> [LISTED RECORDS]:
════════

-- ==== Sys2Proof/Decode.lean ====
section
/-! DEFINITION. The decoder of instruction words (R223, R227–R231, R239–R244) and, after it, the encoder. A word is a natural
number below 2^32; bit 31 belongs to the bundle (R223) and is not read here. Decoding accepts a word exactly when it carries
the fixed bits of a row of the table of operations and assigned codes in its selectors; every other word is rejected by name.
The operand limits of the entries (R229 and the rest) are `Instr.wf`. -/

namespace Sys2Proof

/-- Why a word is rejected (R231, R244). -/
inductive DecodeError where
  /-- A reserved major: C 0x34–0x3F, A 0x1F or 0x39–0x3F. -/
  | reservedMajor
  /-- A function, variant or selector that is not assigned, or a non-zero reserved bit, in a word of an assigned major. -/
  | reservedField
  /-- A code 5–7 of the rounding field (R66). -/
  | reservedRounding
  /-- Ordering 3 of format CM (R116). -/
  | reservedOrdering
  deriving DecidableEq, Repr

/-- Bits lo + n − 1 : lo of `w`. -/
def fld (w lo n : Nat) : Nat := w / 2 ^ lo % 2 ^ n

/-- Bits of `w` as a bit vector. -/
def fbv (w lo n : Nat) : BitVec n := BitVec.ofNat n (fld w lo n)

/-- One bit of `w`. -/
def fbit (w lo : Nat) : Bool := fld w lo 1 == 1

/-- The number a Boolean field holds. -/
def bitNat (b : Bool) : Nat := if b then 1 else 0

/-! ## Codes of the selectors (R229, R240–R242, R66, R116) -/

/-- Code of `Cond`. -/
def Cond.code : Cond → Nat
  | .eq => 0
  | .ne => 1
  | .lt => 2
  | .ge => 3
  | .ltu => 4
  | .geu => 5
  | .bit => 6
  | .nbit => 7

/-- `Cond` of a code; every code is assigned. -/
def Cond.ofCode : Nat → Cond
  | 0 => .eq
  | 1 => .ne
  | 2 => .lt
  | 3 => .ge
  | 4 => .ltu
  | 5 => .geu
  | 6 => .bit
  | _ => .nbit

/-- Code of `LaneTy`. -/
def LaneTy.code : LaneTy → Nat
  | .i8 => 0
  | .i16 => 1
  | .i32 => 2
  | .i64 => 3
  | .bf16 => 4
  | .fp16 => 5
  | .fp32 => 6
  | .fp64 => 7

/-- `LaneTy` of a code; every code is assigned. -/
def LaneTy.ofCode : Nat → LaneTy
  | 0 => .i8
  | 1 => .i16
  | 2 => .i32
  | 3 => .i64
  | 4 => .bf16
  | 5 => .fp16
  | 6 => .fp32
  | _ => .fp64

/-- Code of `RMode`. -/
def RMode.code : RMode → Nat
  | .rne => 0
  | .rtz => 1
  | .rup => 2
  | .rdn => 3
  | .rna => 4

/-- `RMode` of a code; `none` for an unassigned one. -/
def RMode.ofCode : Nat → Option RMode
  | 0 => some .rne
  | 1 => some .rtz
  | 2 => some .rup
  | 3 => some .rdn
  | 4 => some .rna
  | _ => none

/-- Code of `Prec`. -/
def Prec.code : Prec → Nat
  | .fp32 => 0
  | .fp64 => 1

/-- `Prec` of a code; every code is assigned. -/
def Prec.ofCode : Nat → Prec
  | 0 => .fp32
  | _ => .fp64

/-- Code of `CmOrd`. -/
def CmOrd.code : CmOrd → Nat
  | .rlx => 0
  | .acq => 1
  | .rel => 2

/-- `CmOrd` of a code; `none` for an unassigned one. -/
def CmOrd.ofCode : Nat → Option CmOrd
  | 0 => some .rlx
  | 1 => some .acq
  | 2 => some .rel
  | _ => none

/-- Code of `MSize`. -/
def MSize.code : MSize → Nat
  | .b => 0
  | .h => 1
  | .w => 2
  | .d => 3

/-- `MSize` of a code; every code is assigned. -/
def MSize.ofCode : Nat → MSize
  | 0 => .b
  | 1 => .h
  | 2 => .w
  | _ => .d

/-- Code of `AWidth`. -/
def AWidth.code : AWidth → Nat
  | .d => 0
  | .w => 1

/-- `AWidth` of a code; every code is assigned. -/
def AWidth.ofCode : Nat → AWidth
  | 0 => .d
  | _ => .w

/-- Code of `MMVar`. -/
def MMVar.code : MMVar → Nat
  | .ds => 0
  | .du => 1
  | .ws => 2
  | .wu => 3

/-- `MMVar` of a code; every code is assigned. -/
def MMVar.ofCode : Nat → MMVar
  | 0 => .ds
  | 1 => .du
  | 2 => .ws
  | _ => .wu

/-- Code of `BitOp`. -/
def BitOp.code : BitOp → Nat
  | .and => 0
  | .or => 1
  | .xor => 2

/-- `BitOp` of a code; `none` for an unassigned one. -/
def BitOp.ofCode : Nat → Option BitOp
  | 0 => some .and
  | 1 => some .or
  | 2 => some .xor
  | _ => none

/-- Code of `FFmt`. -/
def FFmt.code : FFmt → Nat
  | .fp32 => 0
  | .bf16 => 1
  | .fp16 => 2
  | .fp64 => 3

/-- `FFmt` of a code; every code is assigned. -/
def FFmt.ofCode : Nat → FFmt
  | 0 => .fp32
  | 1 => .bf16
  | 2 => .fp16
  | _ => .fp64

/-- Code of `ShiftKind`. -/
def ShiftKind.code : ShiftKind → Nat
  | .l => 0
  | .r => 1
  | .ra => 2

/-- `ShiftKind` of a code; `none` for an unassigned one. -/
def ShiftKind.ofCode : Nat → Option ShiftKind
  | 0 => some .l
  | 1 => some .r
  | 2 => some .ra
  | _ => none

/-- Code of `SfuFn`. -/
def SfuFn.code : SfuFn → Nat
  | .exp2 => 0
  | .log2 => 1
  | .rcp => 2
  | .rsqrt => 3
  | .sin => 4
  | .cos => 5
  | .tanh => 6
  | .sigm => 7

/-- `SfuFn` of a code; every code is assigned. -/
def SfuFn.ofCode : Nat → SfuFn
  | 0 => .exp2
  | 1 => .log2
  | 2 => .rcp
  | 3 => .rsqrt
  | 4 => .sin
  | 5 => .cos
  | 6 => .tanh
  | _ => .sigm

/-- Code of `RedOp`. -/
def RedOp.code : RedOp → Nat
  | .sum => 0
  | .min => 1
  | .max => 2

/-- `RedOp` of a code; `none` for an unassigned one. -/
def RedOp.ofCode : Nat → Option RedOp
  | 0 => some .sum
  | 1 => some .min
  | 2 => some .max
  | _ => none

/-- Code of `HadN`. -/
def HadN.code : HadN → Nat
  | .p16 => 0
  | .p32 => 1
  | .p64 => 2

/-- `HadN` of a code; `none` for an unassigned one. -/
def HadN.ofCode : Nat → Option HadN
  | 0 => some .p16
  | 1 => some .p32
  | 2 => some .p64
  | _ => none

/-- Code of `FRel`. -/
def FRel.code : FRel → Nat
  | .eq => 0
  | .lt => 1
  | .le => 2
  | .un => 3

/-- `FRel` of a code; every code is assigned. -/
def FRel.ofCode : Nat → FRel
  | 0 => .eq
  | 1 => .lt
  | 2 => .le
  | _ => .un

/-- Code of `CvtSel`. -/
def CvtSel.code : CvtSel → Nat
  | .ff => 0
  | .fi64 => 1
  | .fn64 => 2
  | .i64f => 3
  | .n64f => 4
  | .fi32 => 5
  | .fn32 => 6
  | .i32f => 7

/-- `CvtSel` of a code; every code is assigned. -/
def CvtSel.ofCode : Nat → CvtSel
  | 0 => .ff
  | 1 => .fi64
  | 2 => .fn64
  | 3 => .i64f
  | 4 => .n64f
  | 5 => .fi32
  | 6 => .fn32
  | _ => .i32f

/-! ## The decoder, one definition for each major -/

/-- C major 0x00: `NOP`. -/
def decode00 (w : Nat) : Except DecodeError Instr :=
  if fld w 0 20 = 0 then
    .ok (.nop (fbv w 20 4))
  else .error .reservedField

/-- C major 0x01: `B`. -/
def decode01 (w : Nat) : Except DecodeError Instr :=
  .ok (.branch (fbv w 0 24))

/-- C major 0x02: `CALL`. -/
def decode02 (w : Nat) : Except DecodeError Instr :=
  .ok (.call (fbv w 0 24))

/-- C major 0x03: `BCC`. -/
def decode03 (w : Nat) : Except DecodeError Instr :=
  .ok (.bcc (.ofCode (fld w 21 3)) (fbv w 16 5) (fbv w 11 5) (fbv w 0 11))

/-- C major 0x04: `JR`, `RET`. -/
def decode04 (w : Nat) : Except DecodeError Instr :=
  if fld w 0 15 = 0 then
    .ok (.jr (fbv w 20 4) (fbv w 15 5))
  else if fld w 0 20 = 1 then
    .ok (.ret (fbv w 20 4))
  else .error .reservedField

/-- C major 0x05: `LOOP`. -/
def decode05 (w : Nat) : Except DecodeError Instr :=
  if fld w 10 5 = 0 then
    .ok (.loop (fbv w 20 4) (fbv w 15 5) (fbv w 0 10))
  else .error .reservedField

/-- C major 0x06: `WAIT`. -/
def decode06 (w : Nat) : Except DecodeError Instr :=
  if fld w 0 6 = 0 ∧ fld w 20 4 = 0 then
    .ok (.wait (fbit w 19) (fbit w 18) (fbv w 16 2) (fbv w 11 5) (fbv w 6 5))
  else .error .reservedField

/-- C major 0x07: `BAR`. -/
def decode07 (w : Nat) : Except DecodeError Instr :=
  if fld w 0 20 = 0 then
    .ok (.bar (fbv w 20 4))
  else .error .reservedField

/-- C major 0x08: `VOTE`. -/
def decode08 (w : Nat) : Except DecodeError Instr :=
  if fld w 0 20 = 0 then
    .ok (.vote (fbv w 20 4))
  else .error .reservedField

/-- C major 0x09: `SPAWN`. -/
def decode09 (w : Nat) : Except DecodeError Instr :=
  if fld w 0 15 = 0 then
    .ok (.spawn (fbv w 20 4) (fbv w 15 5))
  else .error .reservedField

/-- C major 0x0A: `SUSPEND`. -/
def decode0A (w : Nat) : Except DecodeError Instr :=
  if fld w 0 10 = 0 then
    .ok (.suspend (fbv w 20 4) (fbv w 15 5) (fbv w 10 5))
  else .error .reservedField

/-- C major 0x0B: `RETIRE`. -/
def decode0B (w : Nat) : Except DecodeError Instr :=
  if fld w 0 20 = 0 then
    .ok (.retire (fbv w 20 4))
  else .error .reservedField

/-- C major 0x0C: `TRAP`. -/
def decode0C (w : Nat) : Except DecodeError Instr :=
  if fld w 8 7 = 0 then
    .ok (.trap (fbv w 20 4) (fbv w 15 5) (fbv w 0 8))
  else .error .reservedField

/-- C major 0x0D: `TRET`. -/
def decode0D (w : Nat) : Except DecodeError Instr :=
  if fld w 0 20 = 0 then
    .ok (.tret (fbv w 20 4))
  else .error .reservedField

/-- C major 0x0E: `HCALL`. -/
def decode0E (w : Nat) : Except DecodeError Instr :=
  if fld w 10 5 = 0 then
    .ok (.hcall (fbv w 20 4) (fbv w 15 5) (fbv w 0 10))
  else .error .reservedField

/-- C major 0x0F: `FENCE`, `CHUNK`. -/
def decode0F (w : Nat) : Except DecodeError Instr :=
  if fld w 0 20 = 0 then
    .ok (.fence (fbv w 20 4))
  else if fld w 0 20 = 1 then
    .ok (.chunk (fbv w 20 4))
  else .error .reservedField

/-- C major 0x10: `LD`. -/
def decode10 (w : Nat) : Except DecodeError Instr :=
  match CmOrd.ofCode (fld w 18 2) with
    | some o => .ok (.ld (fbv w 20 4) o (fbv w 13 5) (fbv w 8 5) (.ofCode (fld w 6 2)) (fbv w 0 6))
    | none => .error .reservedOrdering

/-- C major 0x11: `ST`. -/
def decode11 (w : Nat) : Except DecodeError Instr :=
  match CmOrd.ofCode (fld w 18 2) with
    | some o => .ok (.st (fbv w 20 4) o (fbv w 13 5) (fbv w 8 5) (.ofCode (fld w 6 2)) (fbv w 0 6))
    | none => .error .reservedOrdering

════════

Take every line of the material that contains the word "HadN", and copy it.

> [THE COMPLETED TASK]:
/-- Code of `HadN`. -/
def HadN.code : HadN → Nat
/-- `HadN` of a code; `none` for an unassigned one. -/
def HadN.ofCode : Nat → Option HadN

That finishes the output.